BEGIN Dataset records
-- ==== Sys2Proof/Laws/Decode.lean ====
section
/-! SUPPORT. What the fields of the decoder and the encoder do to each other (30_encoding.md R81 to R87). -/

namespace Sys2Proof

open Sys2Proof.Machine

/-! ## Register numbers -/

@[simp] theorem Reg.ofCode_code (r : Reg) : Reg.ofCode r.code = r := by cases r <;> rfl

@[simp] theorem Reg8.ofCode_code (r : Reg8) : Reg8.ofCode r.code = r := by cases r <;> rfl

@[simp] theorem Reg.code_ofCode (c : BitVec 3) : (Reg.ofCode c).code = c := by revert c; decide

@[simp] theorem Reg8.code_ofCode (c : BitVec 3) : (Reg8.ofCode c).code = c := by revert c; decide

/-! ## The ModRM byte (R83) -/

@[simp] theorem modRMByte_mod (mod : BitVec 2) (reg rm : BitVec 3) : (modRMByte mod reg rm).extractLsb' 6 2 = mod := by
  revert mod reg rm; decide

@[simp] theorem modRMByte_reg (mod : BitVec 2) (reg rm : BitVec 3) : (modRMByte mod reg rm).extractLsb' 3 3 = reg := by
  revert mod reg rm; decide

@[simp] theorem modRMByte_rm (mod : BitVec 2) (reg rm : BitVec 3) : (modRMByte mod reg rm).extractLsb' 0 3 = rm := by
  revert mod reg rm; decide

theorem modRMByte_fields (m : Byte) : modRMByte (m.extractLsb' 6 2) (m.extractLsb' 3 3) (m.extractLsb' 0 3) = m := by
  revert m; decide

/-! ## Fields -/

@[simp] theorem take8_cons (off : Nat) (b : Byte) (rest : List Byte) : take8 off (b :: rest) = .ok (b, rest) := rfl

@[simp] theorem take32_leBytes (off : Nat) (w : Word) (rest : List Byte) : take32 off (leBytes w ++ rest) = .ok (w, rest) := by
  simp [leBytes, take32]

@[simp] theorem length_leBytes (w : Word) : (leBytes w).length = 4 := rfl

theorem take8_ok {off : Nat} {bs rest : List Byte} {b : Byte} (h : take8 off bs = .ok (b, rest)) : bs = b :: rest := by
  cases bs with
  | nil => cases h
  | cons c t => cases h; rfl

theorem take32_ok {off : Nat} {bs rest : List Byte} {w : Word} (h : take32 off bs = .ok (w, rest)) :
    bs = leBytes w ++ rest := by
  match bs, h with
  | b0 :: b1 :: b2 :: b3 :: t, h =>
    cases h
    obtain ⟨h0, h1, h2, h3⟩ := byteOf_le32 b0 b1 b2 b3
    simp only [leBytes, h0, h1, h2, h3, List.cons_append, List.nil_append]

/-! ## The ModRM group (R84, R125) -/

theorem length_encode_mem (reg : BitVec 3) (m : MemForm) : (m.encode reg).length = m.mlen := by
  cases m <;> simp [MemForm.encode, MemForm.mlen]

@[simp] theorem length_encode_rm32 (reg : BitVec 3) (o : RM32) : (o.encode reg).length = o.mlen := by
  cases o <;> simp [RM32.encode, RM32.mlen, length_encode_mem]

@[simp] theorem length_encode_rm8 (reg : BitVec 3) (o : RM8) : (o.encode reg).length = o.mlen := by
  cases o <;> simp [RM8.encode, RM8.mlen, length_encode_mem]

/-- The `rm` fields of a 32-bit operand. -/
def RM32.loc : RM32 → RmLoc
  | .reg r => .direct r.code
  | .mem m => .mem m

/-- The `rm` fields of an 8-bit operand. -/
def RM8.loc : RM8 → RmLoc
  | .reg r => .direct r.code
  | .mem m => .mem m

@[simp] theorem RM32.rm32_loc (o : RM32) : o.loc.rm32 = o := by cases o <;> simp [RM32.loc, RmLoc.rm32]

@[simp] theorem RM8.rm8_loc (o : RM8) : o.loc.rm8 = o := by cases o <;> simp [RM8.loc, RmLoc.rm8]

@[simp] theorem RM32.mlen_loc (o : RM32) : o.loc.mlen = o.mlen := by cases o <;> rfl

@[simp] theorem RM8.mlen_loc (o : RM8) : o.loc.mlen = o.mlen := by cases o <;> rfl

theorem takeModRM_mem (reg : BitVec 3) (m : MemForm) (rest : List Byte) (h : m.wellFormed = true) :
    takeModRM (m.encode reg ++ rest) = .ok (⟨reg, .mem m⟩, rest) := by
  cases m with
  | abs d => simp [takeModRM, takeMem, MemForm.encode, bind, Except.bind]
  | base r =>
    cases r <;> simp [MemForm.wellFormed] at h <;>
      simp [takeModRM, takeMem, MemForm.encode, Reg.code, Reg.ofCode, bind, Except.bind]
  | baseDisp8 r d =>
    cases r <;> simp [MemForm.wellFormed] at h <;>
      simp [takeModRM, takeMem, MemForm.encode, Reg.code, Reg.ofCode, bind, Except.bind]
  | baseDisp32 r d =>
    cases r <;> simp [MemForm.wellFormed] at h <;>
      simp [takeModRM, takeMem, MemForm.encode, Reg.code, Reg.ofCode, bind, Except.bind]

/-- Decoding the ModRM group of a well-formed 32-bit operand gives the group back. -/
theorem takeModRM_rm32 (reg : BitVec 3) (o : RM32) (rest : List Byte) (h : o.wellFormed = true) :
    takeModRM (o.encode reg ++ rest) = .ok (⟨reg, o.loc⟩, rest) := by
  cases o with
  | reg r => simp [takeModRM, RM32.encode, RM32.loc, bind, Except.bind]
  | mem m => exact takeModRM_mem reg m rest h

/-- Decoding the ModRM group of a well-formed 8-bit operand gives the group back. -/
theorem takeModRM_rm8 (reg : BitVec 3) (o : RM8) (rest : List Byte) (h : o.wellFormed = true) :
    takeModRM (o.encode reg ++ rest) = .ok (⟨reg, o.loc⟩, rest) := by
  cases o with
  | reg r => simp [takeModRM, RM8.encode, RM8.loc, bind, Except.bind]
  | mem m => exact takeModRM_mem reg m rest h

/-- A register operand's ModRM byte, the SIB form's number 4 included (R85). -/
@[simp] theorem takeModRM_direct (reg c : BitVec 3) (rest : List Byte) :
    takeModRM (modRMByte 3#2 reg c :: rest) = .ok (⟨reg, .direct c⟩, rest) := by
  simp [takeModRM, bind, Except.bind]

/-- A 32-bit field cut short reports its own offset (R56, R124). -/
theorem take32_take_leBytes (off : Nat) (w : Word) (j : Nat) (h : j < 4) :
    take32 off ((leBytes w).take j) = .error (.outOfBytes off) := by
  interval_cases j <;> rfl

theorem takeModRM_take_mem (reg : BitVec 3) (m : MemForm) (hw : m.wellFormed = true) (j : Nat) (h : j < m.mlen) :
    takeModRM ((m.encode reg).take j) = .error (.outOfBytes (if j = 0 then 1 else 2)) := by
  cases j with
  | zero => rfl
  | succ j =>
    cases m with
    | abs d =>
      simp only [MemForm.mlen] at h
      simp [takeModRM, takeMem, MemForm.encode, take32_take_leBytes 2 d j (by omega), bind, Except.bind]
    | base r => simp only [MemForm.mlen] at h; omega
    | baseDisp8 r d =>
      simp only [MemForm.mlen] at h
      obtain rfl : j = 0 := by omega
      cases r <;> simp [MemForm.wellFormed] at hw <;>
        simp [takeModRM, takeMem, take8, MemForm.encode, Reg.code, bind, Except.bind]
    | baseDisp32 r d =>
      simp only [MemForm.mlen] at h
      cases r <;> simp [MemForm.wellFormed] at hw <;>
        simp [takeModRM, takeMem, MemForm.encode, Reg.code, take32_take_leBytes 2 d j (by omega), bind, Except.bind]

/-- A ModRM group cut short reports the ModRM byte or the displacement, whichever does not fit (R124). -/
theorem takeModRM_take_rm32 (reg : BitVec 3) (o : RM32) (hw : o.wellFormed = true) (j : Nat) (h : j < o.mlen) :
    takeModRM ((o.encode reg).take j) = .error (.outOfBytes (if j = 0 then 1 else 2)) := by
  cases o with
  | reg r =>
    obtain rfl : j = 0 := by simp only [RM32.mlen] at h; omega
    rfl
  | mem m => exact takeModRM_take_mem reg m hw j h

/-- The same for an 8-bit operand. -/
theorem takeModRM_take_rm8 (reg : BitVec 3) (o : RM8) (hw : o.wellFormed = true) (j : Nat) (h : j < o.mlen) :
    takeModRM ((o.encode reg).take j) = .error (.outOfBytes (if j = 0 then 1 else 2)) := by
  cases o with
  | reg r =>
    obtain rfl : j = 0 := by simp only [RM8.mlen] at h; omega
    rfl
  | mem m => exact takeModRM_take_mem reg m hw j h

theorem takeMem_ok {mod : BitVec 2} {rm : BitVec 3} {bs rest : List Byte} {f : MemForm}
    (h : takeMem mod rm bs = .ok (f, rest)) (hmod : mod ≠ 3#2) (hrm : rm ≠ 4#3) (reg : BitVec 3) :
    f.wellFormed = true ∧ modRMByte mod reg rm :: bs = f.encode reg ++ rest := by
  have hesp : Reg.ofCode rm ≠ .esp := fun e => hrm (by rw [← Reg.code_ofCode rm, e]; rfl)
  simp only [takeMem, bind, Except.bind] at h
  split_ifs at h with h0 h5 h1
  · cases ht : take32 2 bs with
    | error e => simp [ht] at h
    | ok p =>
      obtain ⟨d, r⟩ := p
      simp only [ht] at h
      cases h
      subst h0 h5
      exact ⟨rfl, by rw [take32_ok ht]; rfl⟩
  · cases h
    have hebp : Reg.ofCode rm ≠ .ebp := fun e => h5 (by rw [← Reg.code_ofCode rm, e]; rfl)
    subst h0
    exact ⟨by simp [MemForm.wellFormed, hesp, hebp], by simp [MemForm.encode]⟩
  · cases ht : take8 2 bs with
    | error e => simp [ht] at h
    | ok p =>
      obtain ⟨d, r⟩ := p
      simp only [ht] at h
      cases h
      subst h1
      exact ⟨by simp [MemForm.wellFormed, hesp], by rw [take8_ok ht]; simp [MemForm.encode]⟩
  · cases ht : take32 2 bs with
    | error e => simp [ht] at h
    | ok p =>
      obtain ⟨d, r⟩ := p
      simp only [ht] at h
      cases h
      have : mod = 2#2 := by revert mod; decide
      subst this
      exact ⟨by simp [MemForm.wellFormed, hesp], by rw [take32_ok ht]; simp [MemForm.encode]⟩

/-- All a completed ModRM decode can give: the bytes were the group of a well-formed operand, read as 32 or as 8 bits wide. -/
theorem takeModRM_ok {bs rest : List Byte} {m : ModRM} (h : takeModRM bs = .ok (m, rest)) :
    m.loc.rm32.wellFormed = true ∧ m.loc.rm8.wellFormed = true ∧ bs = m.loc.rm32.encode m.reg ++ rest ∧
    bs = m.loc.rm8.encode m.reg ++ rest ∧ m.loc.rm32.mlen = m.loc.mlen ∧ m.loc.rm8.mlen = m.loc.mlen := by
  cases bs with
  | nil => cases h
  | cons b t =>
    simp only [takeModRM, take8_cons, bind, Except.bind] at h
    have hb := modRMByte_fields b
    generalize b.extractLsb' 6 2 = mod at h hb
    generalize b.extractLsb' 3 3 = reg at h hb
    generalize b.extractLsb' 0 3 = rm at h hb
    subst hb
    split_ifs at h with h3 h4
    · cases h
      subst h3
      simp [RmLoc.rm32, RmLoc.rm8, RM32.wellFormed, RM8.wellFormed, RM32.encode, RM8.encode, RM32.mlen, RM8.mlen, RmLoc.mlen]
    · cases hm : takeMem mod rm t with
      | error e => simp [hm] at h
      | ok p =>
        obtain ⟨f, r⟩ := p
        simp only [hm] at h
        cases h
        obtain ⟨w, e⟩ := takeMem_ok hm h3 h4 reg
        exact ⟨w, w, e, e, rfl, rfl⟩

/-! ## The dispatch table (R89, R91) -/

/-- The leading bytes with no dispatch entry are exactly those that no row covers. -/
theorem dispatch_none_iff (b : Byte) : dispatch b = none ↔ ∀ r ∈ opcodeTable, r.covers b = false := by
  simp [dispatch]

/-- A handler is reached through a row of the table that covers the byte. -/
theorem dispatch_some {b : Byte} {h : Handler} (e : dispatch b = some h) :
    ∃ r ∈ opcodeTable, r.handler = h ∧ r.covers b = true := by
  simp only [dispatch, Option.map_eq_some_iff] at e
  obtain ⟨r, hr, rfl⟩ := e
  exact ⟨r, List.mem_of_find?_eq_some hr, rfl, List.find?_some (p := fun x : OpcodeRow => x.covers b) hr⟩

/-! A handler that takes a register number from the opcode is reached by the opcodes of its own row only (R26, R82): the checked
index is in range, and it gives the opcode back. -/

theorem dispatch_incR32 : ∀ b : Byte, dispatch b = some .incR32 →
    regOfIndex (b.toNat - 0x40) = .ok (Reg.ofCode (b.extractLsb' 0 3)) ∧ opcodeWith 0x40#8 (b.extractLsb' 0 3) = b := by decide

theorem dispatch_pushR32 : ∀ b : Byte, dispatch b = some .pushR32 →
    regOfIndex (b.toNat - 0x50) = .ok (Reg.ofCode (b.extractLsb' 0 3)) ∧ opcodeWith 0x50#8 (b.extractLsb' 0 3) = b := by decide

theorem dispatch_popR32 : ∀ b : Byte, dispatch b = some .popR32 →
    regOfIndex (b.toNat - 0x58) = .ok (Reg.ofCode (b.extractLsb' 0 3)) ∧ opcodeWith 0x58#8 (b.extractLsb' 0 3) = b := by decide

theorem dispatch_movR8Imm8 : ∀ b : Byte, dispatch b = some .movR8Imm8 →
    reg8OfIndex (b.toNat - 0xB0) = .ok (Reg8.ofCode (b.extractLsb' 0 3)) ∧ opcodeWith 0xB0#8 (b.extractLsb' 0 3) = b := by decide

theorem dispatch_movR32Imm32 : ∀ b : Byte, dispatch b = some .movR32Imm32 →
    regOfIndex (b.toNat - 0xB8) = .ok (Reg.ofCode (b.extractLsb' 0 3)) ∧ opcodeWith 0xB8#8 (b.extractLsb' 0 3) = b := by decide

/-! ## The table, byte by byte (R89) -/

@[simp] theorem dispatch_0x01 : dispatch 0x01#8 = some .addRm32R32 := by decide
@[simp] theorem dispatch_0x3B : dispatch 0x3B#8 = some .cmpR32Rm32 := by decide
@[simp] theorem dispatch_0x3C : dispatch 0x3C#8 = some .cmpAlImm8 := by decide
@[simp] theorem dispatch_0x3D : dispatch 0x3D#8 = some .cmpEaxImm32 := by decide
@[simp] theorem dispatch_0x68 : dispatch 0x68#8 = some .pushImm32 := by decide
@[simp] theorem dispatch_0x6A : dispatch 0x6A#8 = some .pushImm8 := by decide
@[simp] theorem dispatch_0x70 : dispatch 0x70#8 = some .jo := by decide
@[simp] theorem dispatch_0x71 : dispatch 0x71#8 = some .jno := by decide
@[simp] theorem dispatch_0x72 : dispatch 0x72#8 = some .jc := by decide
@[simp] theorem dispatch_0x73 : dispatch 0x73#8 = some .jnc := by decide
@[simp] theorem dispatch_0x74 : dispatch 0x74#8 = some .jz := by decide
@[simp] theorem dispatch_0x75 : dispatch 0x75#8 = some .jnz := by decide
@[simp] theorem dispatch_0x78 : dispatch 0x78#8 = some .js := by decide
@[simp] theorem dispatch_0x79 : dispatch 0x79#8 = some .jns := by decide
@[simp] theorem dispatch_0x7C : dispatch 0x7C#8 = some .jl := by decide
@[simp] theorem dispatch_0x7E : dispatch 0x7E#8 = some .jle := by decide
@[simp] theorem dispatch_0x83 : dispatch 0x83#8 = some .group83 := by decide
@[simp] theorem dispatch_0x88 : dispatch 0x88#8 = some .movRm8R8 := by decide
@[simp] theorem dispatch_0x89 : dispatch 0x89#8 = some .movRm32R32 := by decide
@[simp] theorem dispatch_0x8A : dispatch 0x8A#8 = some .movR8Rm8 := by decide
@[simp] theorem dispatch_0x8B : dispatch 0x8B#8 = some .movR32Rm32 := by decide
@[simp] theorem dispatch_0xC3 : dispatch 0xC3#8 = some .ret := by decide
@[simp] theorem dispatch_0xC7 : dispatch 0xC7#8 = some .movRm32Imm32 := by decide
@[simp] theorem dispatch_0xC9 : dispatch 0xC9#8 = some .leave := by decide
@[simp] theorem dispatch_0xCD : dispatch 0xCD#8 = some .int := by decide
@[simp] theorem dispatch_0xE8 : dispatch 0xE8#8 = some .callRel32 := by decide
@[simp] theorem dispatch_0xE9 : dispatch 0xE9#8 = some .jmpRel32 := by decide
@[simp] theorem dispatch_0xEB : dispatch 0xEB#8 = some .jmpRel8 := by decide
@[simp] theorem dispatch_0xEC : dispatch 0xEC#8 = some .inAlDx := by decide
@[simp] theorem dispatch_0xEE : dispatch 0xEE#8 = some .outDxAl := by decide
@[simp] theorem dispatch_0xFF : dispatch 0xFF#8 = some .groupFF := by decide

@[simp] theorem dispatch_0x40_reg (c : BitVec 3) : dispatch (opcodeWith 0x40#8 c) = some .incR32 := by revert c; decide

@[simp] theorem index_0x40_reg (c : BitVec 3) :
    regOfIndex ((opcodeWith 0x40#8 c).toNat - 0x40) = .ok (Reg.ofCode c) := by revert c; decide

@[simp] theorem dispatch_0x50_reg (c : BitVec 3) : dispatch (opcodeWith 0x50#8 c) = some .pushR32 := by revert c; decide

@[simp] theorem index_0x50_reg (c : BitVec 3) :
    regOfIndex ((opcodeWith 0x50#8 c).toNat - 0x50) = .ok (Reg.ofCode c) := by revert c; decide

@[simp] theorem dispatch_0x58_reg (c : BitVec 3) : dispatch (opcodeWith 0x58#8 c) = some .popR32 := by revert c; decide

@[simp] theorem index_0x58_reg (c : BitVec 3) :
    regOfIndex ((opcodeWith 0x58#8 c).toNat - 0x58) = .ok (Reg.ofCode c) := by revert c; decide

@[simp] theorem dispatch_0xB0_reg (c : BitVec 3) : dispatch (opcodeWith 0xB0#8 c) = some .movR8Imm8 := by revert c; decide

@[simp] theorem index_0xB0_reg (c : BitVec 3) :
    reg8OfIndex ((opcodeWith 0xB0#8 c).toNat - 0xB0) = .ok (Reg8.ofCode c) := by revert c; decide

@[simp] theorem dispatch_0xB8_reg (c : BitVec 3) : dispatch (opcodeWith 0xB8#8 c) = some .movR32Imm32 := by revert c; decide

@[simp] theorem index_0xB8_reg (c : BitVec 3) :
    regOfIndex ((opcodeWith 0xB8#8 c).toNat - 0xB8) = .ok (Reg.ofCode c) := by revert c; decide

end Sys2Proof
end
END Dataset records
Copy out each line of the entries that holds "RmLoc".

**Output for this task**
def RM32.loc : RM32 → RmLoc
def RM8.loc : RM8 → RmLoc
@[simp] theorem RM32.rm32_loc (o : RM32) : o.loc.rm32 = o := by cases o <;> simp [RM32.loc, RmLoc.rm32]
@[simp] theorem RM8.rm8_loc (o : RM8) : o.loc.rm8 = o := by cases o <;> simp [RM8.loc, RmLoc.rm8]
      simp [RmLoc.rm32, RmLoc.rm8, RM32.wellFormed, RM8.wellFormed, RM32.encode, RM8.encode, RM32.mlen, RM8.mlen, RmLoc.mlen]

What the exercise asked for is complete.